Подобный демарш был неожиданным и, конечно, разозлил Дизраэли. Он ответил, что ему самому не нравилась эта поездка, но викарий поступил несдержанно, опрометчиво и неделикатно, прислав такое письмо. Стороны договорились постараться лучше узнать друг друга. Узнали, и священнослужитель счел за благо перейти в другой приход. Дизраэли принял меры, чтобы на освободившееся место был назначен новый викарий, и в дальнейшем отношения джентльмена-землевладельца с расположенной на его земле церковью оставались вполне нормальными.

Хьюэндин-Мэнор, конечно, не дворец, но его внешний вид достаточно внушительный и приятный. Расстилающийся с южной стороны английский парк невелик, но приятно дополняет хорошее внешнее впечатление. Интерьер здания также подтверждает, что это не герцогский дворец, но достойный загородный дом землевладельца средней руки. В доме нет бьющей в глаза роскоши, нет великолепных золоченых залов и выставленных напоказ драгоценностей. Однако каждая из двенадцати средних размеров комнат на первом и на втором этажах, которыми пользовались семья и частые гости политического плана, отделана достаточно скромно, но изящно, с большим вкусом. Этим занималась жена, часто привлекая в помощь архитекторов, художников и других специалистов.

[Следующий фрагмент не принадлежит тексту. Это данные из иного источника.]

-- ==== Sys2Proof/Laws/Memory.lean ====
section
/-! SUPPORT. The laws of the device register space: a read after a write, every other register alone, the canonical form
kept, and equal reads are equal data. -/

namespace Sys2Proof.Machine

open Sys2Proof

/-! ## Reading -/

@[simp] theorem Memory.read_nil (a : Nat) : Memory.read [] a = Memory.unlisted a := rfl

theorem Memory.read_cons (c : Host.Cell) (m : Memory) (a : Nat) :
    Memory.read (c :: m) a = if c.1 = a then c.2 else Memory.read m a := rfl

@[simp] theorem Memory.readRun_length (m : Memory) (a n : Nat) : (m.readRun a n).length = n := by
  induction n generalizing a with
  | zero => rfl
  | succ n ih => simp [Memory.readRun, ih]

/-- A register below every listed address is not listed. -/
theorem Memory.read_eq_unlisted {m : Memory} {a : Nat} (h : ∀ c ∈ m, a < c.1) : m.read a = Memory.unlisted a := by
  induction m with
  | nil => rfl
  | cons c m ih =>
    have hc := h c (by simp)
    rw [Memory.read_cons, if_neg (by omega)]
    exact ih fun d hd => h d (by simp [hd])

/-! ## The canonical form -/

theorem Memory.wf_iff (m : Memory) :
    m.wf = true ↔ m.Pairwise (fun c d => c.1 < d.1) ∧ ∀ c ∈ m, c.1 < regCount ∧ c.2 ≠ Memory.unlisted c.1 := by
  simp [Memory.wf]

theorem Memory.wf_nil : Memory.wf [] = true := by decide

theorem Memory.wf_tail {c : Host.Cell} {m : Memory} (h : Memory.wf (c :: m) = true) : m.wf = true := by
  rw [Memory.wf_iff] at *
  exact ⟨h.1.of_cons, fun d hd => h.2 d (by simp [hd])⟩

theorem Memory.wf_head_lt {c : Host.Cell} {m : Memory} (h : Memory.wf (c :: m) = true) : ∀ d ∈ m, c.1 < d.1 := by
  rw [Memory.wf_iff] at h
  exact fun _ => List.rel_of_pairwise_cons h.1

/-! ## Writing -/

theorem Memory.read_consCell {m : Memory} {a : Nat} (b : Byte) (h : ∀ c ∈ m, a < c.1) (x : Nat) :
    (Memory.cons a b m).read x = if x = a then b else m.read x := by
  unfold Memory.cons
  split
  · next hb =>
    split
    · next hx => rw [hx, hb]; exact Memory.read_eq_unlisted h
    · rfl
  · rw [Memory.read_cons]
    simp only [eq_comm]

/-- A write reads back, and leaves every other register alone. -/
theorem Memory.read_write {m : Memory} (h : m.wf = true) (a : Nat) (b : Byte) (x : Nat) :
    (m.write a b).read x = if x = a then b else m.read x := by
  induction m with
  | nil => exact Memory.read_consCell b (by simp) x
  | cons c m ih =>
    have hlt := Memory.wf_head_lt h
    unfold Memory.write
    split
    · next hac =>
      refine Memory.read_consCell b (fun d hd => ?_) x
      rcases List.mem_cons.1 hd with rfl | hd
      · exact hac
      · exact Nat.lt_trans hac (hlt d hd)
    · split
      · next hac =>
        subst hac
        rw [Memory.read_consCell b hlt, Memory.read_cons]
        by_cases hx : x = c.1
        · simp [hx]
        · simp [hx, Ne.symm hx]
      · next hac =>
        rw [Memory.read_cons, ih (Memory.wf_tail h), Memory.read_cons]
        by_cases hx : x = a
        · subst hx; simp [Ne.symm hac]
        · simp [hx]

theorem Memory.mem_cons_cell {a : Nat} {b : Byte} {m : Memory} {c : Host.Cell} (h : c ∈ Memory.cons a b m) :
    c ∈ m ∨ (c = (a, b) ∧ b ≠ Memory.unlisted a) := by
  unfold Memory.cons at h
  split at h
  · exact .inl h
  · next hb => rcases List.mem_cons.1 h with rfl | h
               · exact .inr ⟨rfl, hb⟩
               · exact .inl h

/-- A cell of the memory after a write was there before, or is the one written. -/
theorem Memory.mem_write {m : Memory} {a : Nat} {b : Byte} {c : Host.Cell} (h : c ∈ m.write a b) :
    c ∈ m ∨ (c = (a, b) ∧ b ≠ Memory.unlisted a) := by
  induction m with
  | nil => exact Memory.mem_cons_cell h
  | cons d m ih =>
    unfold Memory.write at h
    split at h
    · exact Memory.mem_cons_cell h
    · split at h
      · rcases Memory.mem_cons_cell h with h | h
        · exact .inl (by simp [h])
        · exact .inr h
      · rcases List.mem_cons.1 h with rfl | h
        · exact .inl (by simp)
        · rcases ih h with h | h
          · exact .inl (by simp [h])
          · exact .inr h

theorem Memory.wf_consCell {m : Memory} {a : Nat} (b : Byte) (h : m.wf = true) (ha : a < regCount)
    (hlt : ∀ c ∈ m, a < c.1) : (Memory.cons a b m).wf = true := by
  unfold Memory.cons
  split
  · exact h
  · next hb =>
    rw [Memory.wf_iff] at *
    exact ⟨List.pairwise_cons.2 ⟨hlt, h.1⟩, fun c hc => (List.mem_cons.1 hc).elim (fun e => e ▸ ⟨ha, hb⟩) (h.2 c)⟩

/-- A write to a register of the map keeps the canonical form. -/
theorem Memory.wf_write {m : Memory} (h : m.wf = true) {a : Nat} (ha : a < regCount) (b : Byte) :
    (m.write a b).wf = true := by
  induction m with
  | nil => exact Memory.wf_consCell b h ha (by simp)
  | cons c m ih =>
    have hlt := Memory.wf_head_lt h
    have hm := Memory.wf_tail h
    unfold Memory.write
    split
    · next hac =>
      refine Memory.wf_consCell b h ha fun d hd => ?_
      rcases List.mem_cons.1 hd with rfl | hd
      · exact hac
      · exact Nat.lt_trans hac (hlt d hd)
    · split
      · next hac => exact Memory.wf_consCell b hm ha (hac ▸ hlt)
      · have hw := ih hm
        rw [Memory.wf_iff] at *
        refine ⟨List.pairwise_cons.2 ⟨fun d hd => ?_, hw.1⟩, fun d hd => ?_⟩
        · rcases Memory.mem_write hd with hd | ⟨rfl, -⟩
          · exact hlt d hd
          · simp only; omega
        · rcases List.mem_cons.1 hd with rfl | hd
          · exact h.2 d (by simp)
          · exact hw.2 d hd

/-! ## Runs, and what the device changes on its own -/

theorem Memory.wf_writeRun {m : Memory} (h : m.wf = true) (a : Nat) (v : List Byte) (hv : a + v.length ≤ regCount) :
    (m.writeRun a v).wf = true := by
  induction v generalizing m a with
  | nil => exact h
  | cons b v ih =>
    simp only [List.length_cons] at hv
    exact ih (Memory.wf_write h (by omega) b) (a + 1) (by omega)

/-- A run of writes reads back, and leaves every register outside the run alone. -/
theorem Memory.read_writeRun {m : Memory} (h : m.wf = true) (a : Nat) (v : List Byte) (hv : a + v.length ≤ regCount)
    (x : Nat) : (m.writeRun a v).read x = if a ≤ x ∧ x < a + v.length then v.getD (x - a) 0 else m.read x := by
  induction v generalizing m a with
  | nil => rw [Memory.writeRun, if_neg (by simp)]
  | cons b v ih =>
    simp only [List.length_cons] at hv
    rw [Memory.writeRun, ih (Memory.wf_write h (by omega) b) (a + 1) (by omega), Memory.read_write h]
    simp only [List.length_cons]
    by_cases hx : x = a
    · subst hx; simp
    · by_cases hi : a + 1 ≤ x ∧ x < a + 1 + v.length
      · rw [if_pos hi, if_pos (by omega), show x - a = (x - (a + 1)) + 1 by omega, List.getD_cons_succ]
      · rw [if_neg hi, if_neg hx, if_neg (by omega)]

theorem Memory.wf_own {m : Memory} (h : m.wf = true) (cs : List (Fin regCount × Byte)) : (m.own cs).wf = true := by
  induction cs generalizing m with
  | nil => exact h
  | cons c cs ih => exact ih (Memory.wf_write h c.1.isLt c.2)

@[simp] theorem Memory.own_nil (m : Memory) : m.own [] = m := rfl

/-- A register the device does not change on its own reads as before. -/
theorem Memory.read_own {m : Memory} (h : m.wf = true) (cs : List (Fin regCount × Byte)) (a : Nat)
    (ha : ∀ c ∈ cs, c.1.val ≠ a) : (m.own cs).read a = m.read a := by
  induction cs generalizing m with
  | nil => rfl
  | cons c cs ih =>
    rw [Memory.own, ih (Memory.wf_write h c.1.isLt c.2) fun d hd => ha d (by simp [hd]), Memory.read_write h,
      if_neg (Ne.symm (ha c (by simp)))]

/-! ## Canonical -/

/-- Two memories in canonical form that read alike everywhere are the same data. -/
theorem Memory.ext_of_wf {m m' : Memory} (h : m.wf = true) (h' : m'.wf = true) (hr : ∀ a, m.read a = m'.read a) :
    m = m' := by
  induction m generalizing m' with
  | nil =>
    cases m' with
    | nil => rfl
    | cons c m' =>
      have := hr c.1
      rw [Memory.read_cons, if_pos rfl] at this
      exact absurd this.symm ((Memory.wf_iff _).1 h' |>.2 c (by simp)).2
  | cons c m ih =>
    cases m' with
    | nil =>
      have := hr c.1
      rw [Memory.read_cons, if_pos rfl] at this
      exact absurd this ((Memory.wf_iff _).1 h |>.2 c (by simp)).2
    | cons d m' =>
      have hc := ((Memory.wf_iff _).1 h).2 c (by simp)
      have hd := ((Memory.wf_iff _).1 h').2 d (by simp)
      have hcm := Memory.wf_head_lt h
      have hdm := Memory.wf_head_lt h'
      have key : c.1 = d.1 := by
        rcases Nat.lt_trichotomy c.1 d.1 with hlt | he | hgt
        · have := hr c.1
          rw [Memory.read_cons, if_pos rfl, Memory.read_eq_unlisted (m := d :: m')] at this
          · exact absurd this hc.2
          · intro e he
            rcases List.mem_cons.1 he with rfl | he
            · exact hlt
            · exact Nat.lt_trans hlt (hdm e he)
        · exact he
        · have := hr d.1
          rw [Memory.read_eq_unlisted (m := c :: m), Memory.read_cons, if_pos rfl] at this
          · exact absurd this.symm hd.2
          · intro e he
            rcases List.mem_cons.1 he with rfl | he
            · exact hgt
            · exact Nat.lt_trans hgt (hcm e he)
      have hval : c.2 = d.2 := by
        have := hr c.1
        rwa [Memory.read_cons, if_pos rfl, Memory.read_cons, if_pos key.symm] at this
      have htail : m = m' := by
        refine ih (Memory.wf_tail h) (Memory.wf_tail h') fun a => ?_
        by_cases ha : c.1 = a
        · rw [Memory.read_eq_unlisted fun e he => ha ▸ hcm e he,
            Memory.read_eq_unlisted fun e he => ha ▸ key ▸ hdm e he]
        · have := hr a
          rwa [Memory.read_cons, if_neg ha, Memory.read_cons, if_neg (key ▸ ha)] at this
      rw [htail, Prod.ext key hval]

end Sys2Proof.Machine
end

На первом этаже привлекает внимание большая угловая комната — библиотека. Дизраэли говорил, что вторая неделя отдыха от лондонской суеты у него посвящена общению с книгами. Он любил не только — в который раз — просматривать свои книжные сокровища, но и, отдыхая, наблюдать, как на корешках переплетов играют солнечные лучи. Дизраэли очень любил книгу, по-настоящему любил, из нее он черпал мудрость и знание жизни как для литературной, так и для государственной деятельности. В Хьюэндине коллекция книг ограничивалась тремя темами — теологией, классикой и историей. Это то, что Дизраэли считал главнейшим для литератора и политика. Эти области человеческого знания и культуры он разрабатывал всю жизнь. Были и книги по художественной литературе — главным образом случайно сохранившиеся остатки библиотеки отца. Современную ему литературу Дизраэли ставил невысоко и читал ее мало.

Часто эта комната служила местом бесед с гостями, среди которых доминировали политики. Посетивший Хьюэндин сэр Стаффорд Норткот, как свидетельствует путеводитель по музею, которым в наше время стал дом Дизраэли, писал: «После обеда мы говорили главным образом о книгах. Шеф всегда в наилучшей форме в библиотеке и получает удовольствие от широких рассуждений о литературе вообще». Он с презрением отзывался о Броунинге (которого он читал очень мало) и о других рифмоплетах сегодняшнего дня: «Ни один из них не останется в литературе, за исключением разве Теннисона».

Во всех комнатах, коридорах, холлах, на лестнице очень много картин. Дизраэли не был собирателем сокровищ живописи — она его не очень интересовала, да и деньги были не те. Имеющиеся в доме картины — это главным образом портреты современников хозяина, с которыми ему приходилось сталкиваться в жизни и в политической и государственной деятельности. Среди них доминирует королева Виктория. Много портретов членов семьи. Увековечен и пресловутый Тита, бывший «универсальный» слуга лорда Байрона, вывезенный Дизраэли с Мальты и живший при нем до конца дней своих.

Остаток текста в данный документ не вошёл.